Приняв душ, поплелся в спальню, уже привычно ориентируясь в погруженной в
темноту квартире. Реджи сонно заворчал и тут же заткнулся - привыкает,
крыса белая...
Осторожненько пролез под одеяло, лег на почтительном расстоянии от ровно
дышавшей Кати, искренне надеясь, что она спит. Ошибся - она ворохнулась,
придвинулась, вопросительно провела ладонью по щеке, но шее.
Как ни тянуло его к этой женщине, на сегодняшний вечер он, честное слово,
перестал быть мужиком - после знакомства с содержимым сейфа. Все напрочь
отшибло, и запашок дерьма до сих пор ощущается.
- Катенька, замотался я адски, - виновато прошептал он. - Уж прости.
Она сговорчиво поцеловала Петра в щеку, еще раз погладила по щеке и
отодвинулась. Ему хотелось выть.
Часть вторая
ДВА МИНУС ОДИН - ПОЛУЧИТСЯ ДВА
Глава первая
КАК СОЗДАЕТСЯ ИМИДЖ В ШАНТАРСКЕ
Петр трудился, как отбойный молоток. Впервые за все время добровольного
самозванства пришлось так вкалывать - правда, исключительно орудием труда
негоцианта, роскошной пар-керовской авторучкой. Но все равно работы
навалилось столько, что кисть давно уже ныла и он три раза делал передышку.
Он подмахивал бумаги - той самой своей НЫ-НЕШНЕЙ подписью, то бишь
изменившимся после аварии автографом г-на Павла Савельева. Первые
несколько документов он по врожденной добросовестности пытался прочитать,
но очень быстро осознал, что даже просто пробегать их взглядом никак не
удастся, иначе просидят до завтрашнего утра.

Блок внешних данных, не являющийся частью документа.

/-- `RESET` answers, from every state, the block at its reset values, its line period that of the reset registers, the
trace begun anew with the cancel of an outstanding timer and the arming (R148 to R150). -/
theorem exec_reset (s : State) :
    exec .reset s =
      let p := nsPerSec / s.resetBlock.lineHz
      .next { s.resetBlock with
        currentLine := 0, field := false, vsync := false, linePeriodNs := p, timer := some (s.now + p)
        trace := (if s.timer = none then [] else [.timerCancel]) ++ [.timerArm (s.now + p)], reply := .done } := by
  change execReset s = _
  rw [execReset, runIf_true, close_on, cancel_eq, State.resetSpg, reconfigure_eq]
  simp only [resetBlock_timer, resetBlock_trace, if_true, List.append_nil, List.nil_append]
  rfl

/-- Every register of the file holds its reset word once the block is at its reset values (R17, R149). -/
theorem resetBlock_reg (s : State) {o : Nat} (ho : o < s.config.regMap.numRegs) :
    s.resetBlock.reg o = regResetWord s.config o :=
  resetRegs_read s.config.regReset ho

/-- Settles O49: `exec_reset` gives the state, whose registers are read by `resetBlock_reg` and whose line period is
`lineHz_eq` of them. -/
theorem resetLeavesEveryResetValue : Obligations.ResetLeavesEveryResetValue := fun s =>
  ⟨_, exec_reset s, fun _ => resetBlock_reg s, congrArg (nsPerSec / ·) (lineHz_eq s.resetBlock), rfl⟩

end Sys2Proof.Machine
end

section
/-! SUPPORT. The decoder and the encoder undo each other (30_encoding.md): what the register row of each offset is, and
what the data of a VRAM write keeps of the bus data (R72 to R78). -/

namespace Sys2Proof

open Machine

/-! ### Register writes: one row an offset (R76) -/

section Rows

variable {m : RegisterMap} {addr : Word} (data mask : Word)

/-- The row that writes a named register (R76). -/
def regRow (r : RegName) (addr data mask : Word) : Instr :=
  match r with
  | .id => .wrRegId addr data mask
  | .softreset => .wrRegSoftreset addr data mask
  | .startrender => .wrRegStartrender addr data mask
  | .taListInit => .wrRegTaListInit addr data mask
  | .taListCont => .wrRegTaListCont addr data mask
  | .taYuvTexBase => .wrRegTaYuvTexBase addr data mask
  | .spgLoad => .wrRegSpgLoad addr data mask
  | .fbRCtrl => .wrRegFbRCtrl addr data mask
  | _ => .wrReg addr data mask

/-- At the offset of a named register, which is in the file and no other's, the row is that register's own. -/
theorem decodeRegWr_at {r : RegName} (h : wordOffset addr = m.offset r) :
    decodeRegWr m addr data mask = regRow r addr data mask := by
  have hin : ¬ m.numRegs ≤ m.offset r := Nat.not_le.2 (m.offset_lt r)
  simp only [decodeRegWr, h, if_neg hin, m.offset_inj]
  cases r <;> rfl

/-- At an offset of plain storage, or outside the file, the row is `wr.reg`. -/
theorem decodeRegWr_plain (h : isPlainOffset m (wordOffset addr) = true) :
    decodeRegWr m addr data mask = .wrReg addr data mask := by
  simp only [isPlainOffset, specialRegs, List.all_cons, List.all_nil, bne_iff_ne, Bool.and_true,
    Bool.and_eq_true] at h
  obtain ⟨h1, h2, h3, h4, h5, h6, h7, h8⟩ := h
  simp only [decodeRegWr, h1.symm, h2.symm, h3.symm, h4.symm, h5.symm, h6.symm, h7.symm, h8.symm, if_false, ite_self]

end Rows

/-- Whatever its row, a register write encodes to the transaction it was decoded from. -/
theorem encode_decodeRegWr (m : RegisterMap) (addr data mask : Word) :
    encode (decodeRegWr m addr data mask) = .regWr addr data mask := by
  unfold decodeRegWr
  dsimp only
  repeat' split
  all_goals rfl

/-- The row a register write decodes to is the one whose condition its address meets. -/
theorem wellFormed_decodeRegWr (m : RegisterMap) (addr data mask : Word) :
    (decodeRegWr m addr data mask).wellFormed m = true := by
  by_cases hp : isPlainOffset m (wordOffset addr) = true
  · rw [decodeRegWr_plain data mask hp]
    exact hp
  · simp only [isPlainOffset, List.all_eq_true, bne_iff_ne, not_forall, not_not] at hp
    obtain ⟨r, hr, ho⟩ := hp
    rw [decodeRegWr_at data mask ho.symm]
    simp only [specialRegs, List.mem_cons, List.not_mem_nil, or_false] at hr
    rcases hr with rfl | rfl | rfl | rfl | rfl | rfl | rfl | rfl <;> exact beq_iff_eq.2 ho.symm

/-! ### The data of a VRAM write (R75) -/

/-- Data of `n` bytes put on the bus and cut to its width again is the data. -/
theorem setWidth_of_bus {n : Nat} (h : n ≤ 64) (d : BitVec n) : (d.setWidth 64).setWidth n = d := by
  rw [BitVec.setWidth_setWidth_of_le _ h, BitVec.setWidth_eq]

/-- Bus data cut to `n` bytes and put on the bus again is the data under the mask of `n` bytes. -/
theorem bus_of_setWidth (d : DWord) (n : Nat) : (d.setWidth (8 * n)).setWidth 64 = d &&& maskOf n := by
  apply BitVec.eq_of_getLsbD_eq
  intro i hi
  rw [BitVec.getLsbD_setWidth, BitVec.getLsbD_setWidth, BitVec.getLsbD_and, maskOf, BitVec.getLsbD_ofNat,
    Nat.testBit_two_pow_sub_one]
  simp [hi, Bool.and_comm]

/-! ### The obligations -/

/-- Settles O1: a register write by its row (`decodeRegWr_at`, `decodeRegWr_plain`), a VRAM write by its data's width
(`setWidth_of_bus`); the other formats keep their operands as they are. -/
theorem encodeThenDecodeReturnsInstruction : Obligations.EncodeThenDecodeReturnsInstruction := by
  intro m i h
  have hdecode {x j : Instr} (hx : x = j) : (Except.ok x : Except Reject Instr) = .ok j := congrArg _ hx
  cases i with
  | wrRegId | wrRegSoftreset | wrRegStartrender | wrRegTaListInit | wrRegTaListCont | wrRegTaYuvTexBase | wrRegSpgLoad
  | wrRegFbRCtrl => exact hdecode (decodeRegWr_at _ _ (beq_iff_eq.1 h))
  | wrReg => exact hdecode (decodeRegWr_plain _ _ h)
  | wrV32x1 addr d => exact hdecode (congrArg (Instr.wrV32x1 addr) (setWidth_of_bus (by decide) d))
  | wrV32x2 addr d => exact hdecode (congrArg (Instr.wrV32x2 addr) (setWidth_of_bus (by decide) d))
  | wrV32x4 addr d => exact hdecode (congrArg (Instr.wrV32x4 addr) (setWidth_of_bus (by decide) d))
  | wrV64x1 addr d => exact hdecode (congrArg (Instr.wrV64x1 addr) (setWidth_of_bus (by decide) d))
  | wrV64x2 addr d => exact hdecode (congrArg (Instr.wrV64x2 addr) (setWidth_of_bus (by decide) d))
  | wrV64x4 addr d => exact hdecode (congrArg (Instr.wrV64x4 addr) (setWidth_of_bus (by decide) d))
  | _ => rfl

/-- What a decoded operation's own transaction is: the one decoded, the data of a VRAM write under its mask (R75). -/
def Transaction.canonical : Transaction → Transaction
  | .v32Wr addr mask data => .v32Wr addr mask (data &&& mask)
  | .v64Wr addr mask data => .v64Wr addr mask (data &&& mask)
  | t => t

theorem encode_of_decode {m : RegisterMap} {t : Transaction} {i : Instr} (h : decode m t = .ok i) :
    encode i = t.canonical := by
  cases t with
  | regWr addr data mask => cases h; exact encode_decodeRegWr m addr data mask
  | v32Rd addr mask => rcases Laws.decodeWidth_ok h with ⟨rfl, rfl⟩ | ⟨rfl, rfl⟩ | ⟨rfl, rfl⟩ | ⟨rfl, rfl⟩ <;> rfl
  | v64Rd addr mask => rcases Laws.decodeWidth_ok h with ⟨rfl, rfl⟩ | ⟨rfl, rfl⟩ | ⟨rfl, rfl⟩ | ⟨rfl, rfl⟩ <;> rfl
  | v32Wr addr mask data =>
    rcases Laws.decodeWidth_ok h with ⟨rfl, rfl⟩ | ⟨rfl, rfl⟩ | ⟨rfl, rfl⟩ | ⟨rfl, rfl⟩
    · exact congrArg (Transaction.v32Wr addr (maskOf 1)) (bus_of_setWidth data 1)
    · exact congrArg (Transaction.v32Wr addr (maskOf 2)) (bus_of_setWidth data 2)
    · exact congrArg (Transaction.v32Wr addr (maskOf 4)) (bus_of_setWidth data 4)
    · exact congrArg (Transaction.v32Wr addr (maskOf 8)) (BitVec.and_allOnes (x := data)).symm
  | v64Wr addr mask data =>
    rcases Laws.decodeWidth_ok h with ⟨rfl, rfl⟩ | ⟨rfl, rfl⟩ | ⟨rfl, rfl⟩ | ⟨rfl, rfl⟩
    · exact congrArg (Transaction.v64Wr addr (maskOf 1)) (bus_of_setWidth data 1)
    · exact congrArg (Transaction.v64Wr addr (maskOf 2)) (bus_of_setWidth data 2)
    · exact congrArg (Transaction.v64Wr addr (maskOf 4)) (bus_of_setWidth data 4)
    · exact congrArg (Transaction.v64Wr addr (maskOf 8)) (BitVec.and_allOnes (x := data)).symm
  | _ => cases h; rfl

/-- Only a register write's row has a condition, which its decoding meets. -/
theorem wellFormed_of_decode {m : RegisterMap} {t : Transaction} {i : Instr} (h : decode m t = .ok i) :
    i.wellFormed m = true := by
  cases t with
  | regWr addr data mask => cases h; exact wellFormed_decodeRegWr m addr data mask
  | v32Rd | v32Wr | v64Rd | v64Wr =>
    rcases Laws.decodeWidth_ok h with ⟨-, rfl⟩ | ⟨-, rfl⟩ | ⟨-, rfl⟩ | ⟨-, rfl⟩ <;> rfl
  | _ => cases h; rfl
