-- ==== Sys2Proof/Machine/State.lean ====
section
/-! DEFINITION. The state of the block as plain data, the reasons a step can stop, and the state after reset. -/

namespace Sys2Proof.Machine

/-- `STATUS` (R38). -/
inductive Status where
  | idle | busy | done | error
  deriving DecidableEq, Repr

/-- `op`: which engine runs (R29). -/
inductive Engine where
  | enc | dec
  deriving DecidableEq, Repr

/-- `phase`: where the running engine's state machine stands (R29): P_START, P_BODY, P_END. -/
inductive Phase where
  | start | body | fin
  deriving DecidableEq, Repr

/-- The error kinds of R210. -/
inductive ErrorKind where
  | tooShort | badMagic | badColorspace | unexpectedEof | illegalRun | pixelCountMismatch
  | ioFailure | badArguments | badChannels | outOfCapacity
  deriving DecidableEq, Repr

/-- The model's own stops. The spec has none: its errors are next states (R9, R222). Both are safe (log 8). -/
inductive Fault where
  /-- Raised by every chunk meaning in a state in which no chunk step is due (`State.chunkDue`). Safe: no run reaches one. -/
  | chunkNotDue
  /-- Raised by `step` in P_BODY of an encode in a state in which no pixel step is due (`State.pixelDue`). Safe: no run reaches one. -/
  | pixelNotDue
  deriving DecidableEq, Repr

/-- Reasons for giving no answer. -/
inductive Refusal where
  /-- Raised by `exec` for an instruction that has no meaning yet. Safe. -/
  | notModelled (mnemonic : String)
  /-- Raised by `hostMove` and `hostRead` for an access the host must not make while BUSY (R66, R249, U4).
  Unsafe where a real host breaks its duty: the model has no such move (log 9). -/
  | hostAccessWhileBusy
  deriving DecidableEq, Repr

/-- PIX or STR: (address, byte) pairs in the canonical form of `Memory.wf`. -/
abbrev Memory := List Host.Cell

/-- Everything the spec gives the machine; INVENTORY.md cites the rule of each field. -/
structure State where
  /-- OUT_CAP and PIX_CAP (R4); no rule writes them. -/
  cfg : Config
  /-- The previous pixel (R20). -/
  prev : Word
  /-- The current pixel (R21). -/
  cur : Word
  /-- The index RAM (R41). -/
  idx : Vector Word 64
  /-- The open-run flag (R30). -/
  runOpen : Bool
  /-- R29. -/
  op : Engine
  /-- R29. -/
  phase : Phase
  /-- Pixels consumed by the encoder (R24). -/
  pxPos : Nat
  /-- Bytes appended by the encoder (R25). -/
  outLen : Nat
  /-- The decoder's position in STR (R26). -/
  cursor : Nat
  /-- Pixels the decoder still owes (R27). -/
  remaining : Nat
  /-- Bytes written by the decoder (R28). -/
  pixWr : Nat
  /-- R38. -/
  status : Status
  /-- The error code (R39, R210). -/
  err : BitVec 4
  /-- R33. -/
  encWidth : Word
  /-- R33. -/
  encHeight : Word
  /-- R33. -/
  encChannels : Byte
  /-- R33. -/
  encColorspace : Byte
  /-- R33. -/
  encPixLen : Nat
  /-- R34. -/
  encOutLen : Nat
  /-- R35. -/
  decLen : Nat
  /-- R36. -/
  decStrict : Bool
  /-- R37. -/
  decWidth : Word
  /-- R37. -/
  decHeight : Word
  /-- R37. -/
  decChannels : Byte
  /-- R37. -/
  decColorspace : Byte
  /-- R37. -/
  decPixLen : Nat
  /-- The pixel buffer (R51). -/
  pix : Memory
  /-- The stream buffer (R52). -/
  str : Memory
  /-- The model's own counter of free values (log 4, log 6). -/
  freeTick : Nat
  deriving DecidableEq, Repr

/-- The block after hardware reset (R240): STATUS, ERR and the result registers as the spec says; every other
value is the model's choice for one the spec leaves unspecified (DESIGN CHOICE: log 1, log 2, log 3). -/
def State.reset : State where
  cfg := ⟨none, none⟩
  prev := 0x000000FF
  cur := 0
  idx := Vector.replicate 64 0
  runOpen := false
  op := .enc
  phase := .start
  pxPos := 0
  outLen := 0
  cursor := 14
  remaining := 0
  pixWr := 0
  status := .idle
  err := 0
  encWidth := 0
  encHeight := 0
  encChannels := 0
  encColorspace := 0
  encPixLen := 0
  encOutLen := 0
  decLen := 0
  decStrict := false
  decWidth := 0
  decHeight := 0
  decChannels := 0
  decColorspace := 0
  decPixLen := 0
  pix := []
  str := []
  freeTick := 0

end Sys2Proof.Machine
end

И трудился с тупой четкостью автомата. Или компостера, пробивающего
билетики в автобусе. Косарев клал целую стопу, с ловкостью карточного
шулера снимал один за другим, молча - он тоже уже утомился повторять "вот
здесь", в глотке пересохло - указывал пальцем. Петр подмахивал. Первый
заместитель, Пашкина то ли правая, то ли левая десница, старался, как мог,
суетился возле-около, шуршал бумагами - невысоконький, лысый, услужливый.
Картотека - щелк! Косарев Николай Фомич, из бывших советских снабженцев,
дока, жох и прохиндей - это и понятно, как нельзя более подходит для
ответственной тайной миссии по подстраховке двойника, - в разгар
перестройки намекал журналистам о своем отдаленном родстве с
репрессированным комсомольским вожаком, а когда перестройка как-то
незаметно сдохла, стал осторожненько примазываться к другой известной во
времена оны исторической личности, правда, с обратным знаком - шантарскому
купчине первой гильдии Косареву, тому самому, что при царе заколотил
пьяного пристава в бочку и спустил с обрыва, а за годик до Великого
Октября сбежал со всеми капиталами в Китай и стал там министром финансов у
какого-то генерала-сепаратиста. В душе холуй и лизоблюд (сказывается
биография), однако вполне надежен.
- Позвольте, а это что за чудасия? - спросил Петр, в момент очередной
передышки успевший пробежать глазами очередной не подписанный пока
документ. - Договор на вооруженную охрану золотых часов...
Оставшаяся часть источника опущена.